Have they sexed up the story a little, Game of Thrones-style?
There are quite a few sex scenes in there. But not for my character, the Mongolian prime minister. No flesh for me! There are also a lot of fight sequences, with martial arts on a par with many Hollywood or Chinese films featuring martial arts. And wars scenes. There’s a lot of action, and a lot of sex and politics. And there’s nudity, for everyone. Except my character! But unlike Game of Thrones, it is rooted in reality rather than fiction. These things really happened like that. Yeah, there’s a little bit of fiction in the story, but there’s no fantasy, magic or dragons.
Did Marco Polo look likely to lead to further seasons?
For sure. From the beginning of the reading, you understand that this can’t stop here. They’ve stopped very early in the story – there’s a whole lot of sequences that will follow the actions that happened in season one. I think they can do three of four seasons. Marco Polo is such a rich story. There are so many wars with Mongolia and China.
We hear you’ve been linked with a couple of other projects.

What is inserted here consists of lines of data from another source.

-- ==== Sys2Proof/Laws/Display.lean ====
section
/-! SUPPORT. The display laws: what a flip, a row and a whole sprite do to each pixel, and when a collision is seen. -/

namespace Sys2Proof.Machine

/-- A flip toggles its own pixel and no other. -/
theorem Display.pixel_flip (d : Display) (x px : Fin 64) (y py : Fin 32) :
    (d.flip x y).pixel px py = (d.pixel px py != (decide (px = x) && decide (py = y))) := by
  unfold Display.flip Display.pixel
  by_cases hy : py = y
  · subst hy
    by_cases hx : px = x
    · subst hx; simp
    · have : x.val ≠ px.val := fun e => hx (Fin.ext e.symm)
      simp [hx, this]
  · have : y.val ≠ py.val := fun e => hy (Fin.ext e.symm)
    simp [hy, this]

/-- The column offset that lands on column px when drawing from x0. -/
def colOffset (x0 : Nat) (px : Fin 64) : Nat := (px.val + 64 - x0 % 64) % 64

/-- The row offset that lands on row py when drawing from y0. -/
def rowOffset (y0 : Nat) (py : Fin 32) : Nat := (py.val + 32 - y0 % 32) % 32

theorem eq_wrapX_iff (x0 : Nat) (px : Fin 64) (c : Nat) (hc : c < 64) : px = wrapX x0 c ↔ colOffset x0 px = c := by
  have := px.isLt
  rw [Fin.ext_iff]
  simp only [wrapX, Fin.ofNat, colOffset]
  omega

theorem eq_wrapY_iff (y0 : Nat) (py : Fin 32) (r : Nat) (hr : r < 32) : py = wrapY y0 r ↔ rowOffset y0 py = r := by
  have := py.isLt
  rw [Fin.ext_iff]
  simp only [wrapY, Fin.ofNat, rowOffset]
  omega

/-- Whether the first n columns of sprite byte b, drawn from x0, have a set bit on column px. -/
def rowCovers (b : Byte) (x0 n : Nat) (px : Fin 64) : Bool :=
  decide (colOffset x0 px < n) && spriteBit b (colOffset x0 px)

theorem rowCovers_succ (b : Byte) (x0 n : Nat) (px : Fin 64) (hn : n < 64) :
    rowCovers b x0 (n + 1) px = (rowCovers b x0 n px != (decide (px = wrapX x0 n) && spriteBit b n)) := by
  unfold rowCovers
  by_cases h : colOffset x0 px = n
  · simp [(eq_wrapX_iff x0 px n hn).mpr h, (eq_wrapX_iff x0 (wrapX x0 n) n hn).mp rfl]
  · have h1 : ¬ px = wrapX x0 n := fun e => h ((eq_wrapX_iff x0 px n hn).mp e)
    simp only [h1, decide_false, Bool.false_and, Bool.bne_false]
    congr 1
    simp only [decide_eq_decide]; omega

/-- One pixel of a sprite row: it is toggled when its bit is set, and a collision is seen when it was set before. -/
theorem drawBit_spec (b : Byte) (x0 : Nat) (y : Fin 32) (acc : Display × Bool) (c : Nat) :
    (∀ px py, (drawBit b x0 y acc c).1.pixel px py =
      (acc.1.pixel px py != (decide (px = wrapX x0 c) && spriteBit b c && decide (py = y)))) ∧
    (drawBit b x0 y acc c).2 = (acc.2 || (spriteBit b c && acc.1.pixel (wrapX x0 c) y)) := by
  unfold drawBit
  cases hb : spriteBit b c
  · simp
  · refine ⟨fun px py => ?_, by simp⟩
    simp [Display.pixel_flip]

/-- The first n columns of a sprite row. -/
theorem drawBits_spec (b : Byte) (x0 : Nat) (y : Fin 32) (acc : Display × Bool) (n : Nat) (hn : n ≤ 64) :
    (∀ px py, ((List.range n).foldl (drawBit b x0 y) acc).1.pixel px py =
      (acc.1.pixel px py != (rowCovers b x0 n px && decide (py = y)))) ∧
    (((List.range n).foldl (drawBit b x0 y) acc).2 = true ↔
      acc.2 = true ∨ ∃ px, rowCovers b x0 n px = true ∧ acc.1.pixel px y = true) := by
  induction n with
  | zero => simp [rowCovers]
  | succ n ih =>
    obtain ⟨ih1, ih2⟩ := ih (by omega)
    rw [List.range_succ, List.foldl_append, List.foldl_cons, List.foldl_nil]
    obtain ⟨h1, h2⟩ := drawBit_spec b x0 y ((List.range n).foldl (drawBit b x0 y) acc) n
    refine ⟨fun px py => ?_, ?_⟩
    · rw [h1, ih1, rowCovers_succ b x0 n px (by omega)]
      cases acc.1.pixel px py <;> cases rowCovers b x0 n px <;> cases decide (px = wrapX x0 n) <;>
        cases spriteBit b n <;> cases decide (py = y) <;> rfl
    · rw [h2, Bool.or_eq_true, ih2, ih1]
      have hself : rowCovers b x0 n (wrapX x0 n) = false := by
        simp [rowCovers, (eq_wrapX_iff x0 (wrapX x0 n) n (by omega)).mp rfl]
      rw [hself, Bool.false_and, Bool.bne_false, Bool.and_eq_true, or_assoc]
      refine or_congr_right ⟨?_, ?_⟩
      · rintro (⟨px, hp, hq⟩ | ⟨hb, hq⟩)
        · refine ⟨px, ?_, hq⟩
          simp only [rowCovers, Bool.and_eq_true, decide_eq_true_eq] at hp ⊢
          exact ⟨by omega, hp.2⟩
        · refine ⟨wrapX x0 n, ?_, hq⟩
          simp [rowCovers, (eq_wrapX_iff x0 (wrapX x0 n) n (by omega)).mp rfl, hb]
      · rintro ⟨px, hp, hq⟩
        by_cases hc : colOffset x0 px = n
        · have := (eq_wrapX_iff x0 px n (by omega)).mpr hc
          subst this
          exact .inr ⟨by simpa [rowCovers, hc] using hp, hq⟩
        · refine .inl ⟨px, ?_, hq⟩
          simp only [rowCovers, Bool.and_eq_true, decide_eq_true_eq] at hp ⊢
          exact ⟨by omega, hp.2⟩

/-- Whether the sprite rows `bs`, the first of them at row offset r, have a set bit on pixel (px, py). -/
def rowsCover (x0 y0 : Nat) : Nat → List Byte → Fin 64 → Fin 32 → Bool
  | _, [], _, _ => false
  | r, b :: bs, px, py => (rowCovers b x0 8 px && decide (py = wrapY y0 r)) || rowsCover x0 y0 (r + 1) bs px py

/-- Later rows never meet an earlier one. -/
theorem rowsCover_offset (x0 y0 : Nat) (bs : List Byte) (r : Nat) (px : Fin 64) (py : Fin 32)
    (hr : r + bs.length ≤ 32) (h : rowsCover x0 y0 r bs px py = true) : r ≤ rowOffset y0 py := by
  induction bs generalizing r with
  | nil => cases h
  | cons b bs ih =>
    simp only [List.length_cons] at hr
    simp only [rowsCover, Bool.or_eq_true, Bool.and_eq_true, decide_eq_true_eq] at h
    rcases h with ⟨-, h⟩ | h
    · exact ((eq_wrapY_iff y0 py r (by omega)).mp h).ge
    · have := ih (r + 1) (by omega) h; omega

/-- A whole sprite: every covered pixel is toggled, and a collision is seen exactly when a covered pixel was set. -/
theorem drawRows_spec (x0 y0 r : Nat) (bs : List Byte) (acc : Display × Bool) (hr : r + bs.length ≤ 32) :
    (∀ px py, (drawRows x0 y0 r bs acc).1.pixel px py = (acc.1.pixel px py != rowsCover x0 y0 r bs px py)) ∧
    ((drawRows x0 y0 r bs acc).2 = true ↔
      acc.2 = true ∨ ∃ px py, rowsCover x0 y0 r bs px py = true ∧ acc.1.pixel px py = true) := by
  induction bs generalizing r acc with
  | nil => simp [drawRows, rowsCover]
  | cons b bs ih =>
    simp only [List.length_cons] at hr
    obtain ⟨d1, d2⟩ := drawBits_spec b x0 (wrapY y0 r) acc 8 (by omega)
    obtain ⟨i1, i2⟩ := ih (r + 1) (drawRow b x0 (wrapY y0 r) acc) (by omega)
    have apart : ∀ px py, rowsCover x0 y0 (r + 1) bs px py = true → decide (py = wrapY y0 r) = false := by
      intro px py h
      have := rowsCover_offset x0 y0 bs (r + 1) px py (by omega) h
      rw [decide_eq_false_iff_not]
      intro e
      have := (eq_wrapY_iff y0 py r (by omega)).mp e
      omega
    rw [drawRows]
    refine ⟨fun px py => ?_, ?_⟩
    · rw [i1, drawRow, d1, rowsCover]
      cases h : rowsCover x0 y0 (r + 1) bs px py
      · simp
      · simp [apart px py h]
    · rw [i2, drawRow, d2, or_assoc]
      refine or_congr_right ⟨?_, ?_⟩
      · rintro (⟨px, hp, hq⟩ | ⟨px, py, hp, hq⟩)
        · exact ⟨px, _, by simp [rowsCover, hp], hq⟩
        · rw [d1, apart px py hp, Bool.and_false, Bool.bne_false] at hq
          exact ⟨px, py, by simp [rowsCover, hp], hq⟩
      · rintro ⟨px, py, hp, hq⟩
        simp only [rowsCover, Bool.or_eq_true, Bool.and_eq_true, decide_eq_true_eq] at hp
        rcases hp with ⟨hp, rfl⟩ | hp
        · exact .inl ⟨px, hp, hq⟩
        · refine .inr ⟨px, py, hp, ?_⟩
          rw [d1, apart px py hp, Bool.and_false, Bool.bne_false]; exact hq

end Sys2Proof.Machine
end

Anything you can talk about?
I don’t know how much I can say about them. One is a very small role and one is a very, very big role, and we don’t know which one will land. I don’t mind doing both. They’re both Hollywood and very big films. We haven’t signed yet, but there are oral agreements.
You already made a name for yourself in Syriana, but has Lucy helped keep your agent’s phone buzzing?
Yes, for sure. It’s the biggest film I’ve been in. I’ve never been in a film that crossed the $400 million barrier before. I might have a big head, but the truth is the truth: this is the most successful film I’ve been in. So Lucy did push somewhere I didn’t go before. That’s why I’m taking fan pictures with Chinese fans for the first time.
You’ve been politically outspoken during the two recent revolutions in Egypt. How do you see the current situation, with former military chief Abdel Fattah Al-Sisi as president and with activists being locked up daily?
It doesn’t look good. I’m not optimistic, but I’m not pessimistic at the same time. Today, look at what the Egyptian people did. They went out to tell [former president] Hosni Mubarak to leave. Hosni Mubarak left. After that a couple of prime ministers were appointed, and the people removed them. Then [Mubarak’s successor] Mohamed Morsi came, and the people removed him again. So from my point of view, the revolution is doing very well. It just needs time to absorb and see for itself if someone else needs to be removed or not.
There seems to be a sense of exhaustion among those who sparked the last revolution and now find themselves under military rule, would you agree?
There’s been so much hostility the past three years, so much imbalance and chaos. So people are scared of having another revolution, or making another step towards an unknown future. But I don’t think the pessimists understand revolutions. A revolution comes to destroy a system, full stop. It doesn’t come to build a system. It comes to destroy, to wait till another system is build and destroy it again if it is the wrong system. This is the job of a revolution. You cannot ask of a machine that destroys thing to build things. Can you bring the dynamite that brings buildings down and use it to build buildings up? It’s not possible.